------ Given information

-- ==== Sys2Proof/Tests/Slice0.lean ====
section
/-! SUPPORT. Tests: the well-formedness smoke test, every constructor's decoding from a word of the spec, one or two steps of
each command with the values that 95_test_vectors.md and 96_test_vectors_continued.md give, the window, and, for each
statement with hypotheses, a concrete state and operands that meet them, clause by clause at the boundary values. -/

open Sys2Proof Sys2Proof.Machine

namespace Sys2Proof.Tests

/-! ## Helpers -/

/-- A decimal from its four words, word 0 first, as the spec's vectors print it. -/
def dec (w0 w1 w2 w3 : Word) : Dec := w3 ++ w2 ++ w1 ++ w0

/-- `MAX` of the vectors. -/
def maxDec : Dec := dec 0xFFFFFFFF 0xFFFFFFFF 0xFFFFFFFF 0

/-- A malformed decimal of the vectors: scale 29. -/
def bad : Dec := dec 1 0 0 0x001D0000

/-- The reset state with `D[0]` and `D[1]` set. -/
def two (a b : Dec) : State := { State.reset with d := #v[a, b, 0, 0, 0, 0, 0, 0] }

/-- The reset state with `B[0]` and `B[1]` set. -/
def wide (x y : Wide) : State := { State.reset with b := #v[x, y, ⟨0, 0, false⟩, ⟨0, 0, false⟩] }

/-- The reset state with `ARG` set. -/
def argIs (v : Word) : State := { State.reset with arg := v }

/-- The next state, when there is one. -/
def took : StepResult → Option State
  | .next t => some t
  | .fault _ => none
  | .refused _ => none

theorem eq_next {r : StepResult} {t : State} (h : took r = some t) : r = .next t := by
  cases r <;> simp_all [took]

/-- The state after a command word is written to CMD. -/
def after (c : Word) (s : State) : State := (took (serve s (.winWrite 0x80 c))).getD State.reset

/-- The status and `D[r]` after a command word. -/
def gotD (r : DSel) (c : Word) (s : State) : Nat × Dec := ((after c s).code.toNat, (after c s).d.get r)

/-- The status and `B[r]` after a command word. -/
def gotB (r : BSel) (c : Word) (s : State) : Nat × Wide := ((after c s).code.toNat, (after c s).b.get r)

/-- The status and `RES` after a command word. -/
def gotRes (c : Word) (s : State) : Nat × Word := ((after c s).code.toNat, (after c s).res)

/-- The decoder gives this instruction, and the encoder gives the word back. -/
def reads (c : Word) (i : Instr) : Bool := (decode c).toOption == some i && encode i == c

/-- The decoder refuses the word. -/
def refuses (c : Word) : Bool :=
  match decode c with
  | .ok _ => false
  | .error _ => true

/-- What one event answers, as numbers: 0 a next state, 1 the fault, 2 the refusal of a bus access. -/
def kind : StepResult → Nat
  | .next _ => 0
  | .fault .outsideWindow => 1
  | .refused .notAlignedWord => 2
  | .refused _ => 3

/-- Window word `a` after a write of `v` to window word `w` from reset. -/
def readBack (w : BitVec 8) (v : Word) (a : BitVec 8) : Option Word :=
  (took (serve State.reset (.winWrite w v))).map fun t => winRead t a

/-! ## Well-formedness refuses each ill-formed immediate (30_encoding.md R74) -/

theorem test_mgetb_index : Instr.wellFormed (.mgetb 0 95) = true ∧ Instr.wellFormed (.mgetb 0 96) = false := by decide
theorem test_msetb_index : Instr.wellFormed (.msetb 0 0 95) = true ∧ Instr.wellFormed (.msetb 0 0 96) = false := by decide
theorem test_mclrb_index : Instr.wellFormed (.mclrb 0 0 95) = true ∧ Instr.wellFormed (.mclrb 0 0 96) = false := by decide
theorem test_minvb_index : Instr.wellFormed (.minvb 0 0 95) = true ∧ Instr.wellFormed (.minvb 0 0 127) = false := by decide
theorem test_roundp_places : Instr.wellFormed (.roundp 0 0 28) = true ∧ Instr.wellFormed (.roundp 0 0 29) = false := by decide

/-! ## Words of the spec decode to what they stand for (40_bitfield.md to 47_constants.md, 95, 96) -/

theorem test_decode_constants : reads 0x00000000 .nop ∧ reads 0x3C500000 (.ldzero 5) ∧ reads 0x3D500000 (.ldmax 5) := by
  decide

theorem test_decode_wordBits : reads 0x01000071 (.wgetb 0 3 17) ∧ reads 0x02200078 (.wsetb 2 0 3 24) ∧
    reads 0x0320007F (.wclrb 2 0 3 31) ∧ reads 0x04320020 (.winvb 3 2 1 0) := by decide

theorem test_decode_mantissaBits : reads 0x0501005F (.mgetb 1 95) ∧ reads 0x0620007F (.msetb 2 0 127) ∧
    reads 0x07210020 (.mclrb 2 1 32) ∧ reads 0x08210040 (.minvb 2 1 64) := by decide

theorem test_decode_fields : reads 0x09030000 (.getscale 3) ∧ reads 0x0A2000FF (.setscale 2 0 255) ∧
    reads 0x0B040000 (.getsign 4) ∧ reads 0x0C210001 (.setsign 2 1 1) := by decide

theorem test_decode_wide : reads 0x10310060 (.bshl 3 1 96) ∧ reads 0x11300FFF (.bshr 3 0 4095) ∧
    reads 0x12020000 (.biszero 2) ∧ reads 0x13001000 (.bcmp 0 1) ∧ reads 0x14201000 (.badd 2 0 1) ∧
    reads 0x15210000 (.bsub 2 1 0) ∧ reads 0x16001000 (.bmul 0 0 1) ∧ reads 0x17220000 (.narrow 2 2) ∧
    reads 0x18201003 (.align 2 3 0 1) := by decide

------------

*Work item:*
All lines from the one that holds "theorem test_decode_fields : reads" through the end of the records are to be returned exactly, including both boundary lines, and no others.

*Task answer:*
theorem test_decode_fields : reads 0x09030000 (.getscale 3) ∧ reads 0x0A2000FF (.setscale 2 0 255) ∧
    reads 0x0B040000 (.getsign 4) ∧ reads 0x0C210001 (.setsign 2 1 1) := by decide

theorem test_decode_wide : reads 0x10310060 (.bshl 3 1 96) ∧ reads 0x11300FFF (.bshr 3 0 4095) ∧
    reads 0x12020000 (.biszero 2) ∧ reads 0x13001000 (.bcmp 0 1) ∧ reads 0x14201000 (.badd 2 0 1) ∧
    reads 0x15210000 (.bsub 2 1 0) ∧ reads 0x16001000 (.bmul 0 0 1) ∧ reads 0x17220000 (.narrow 2 2) ∧
    reads 0x18201003 (.align 2 3 0 1) := by decide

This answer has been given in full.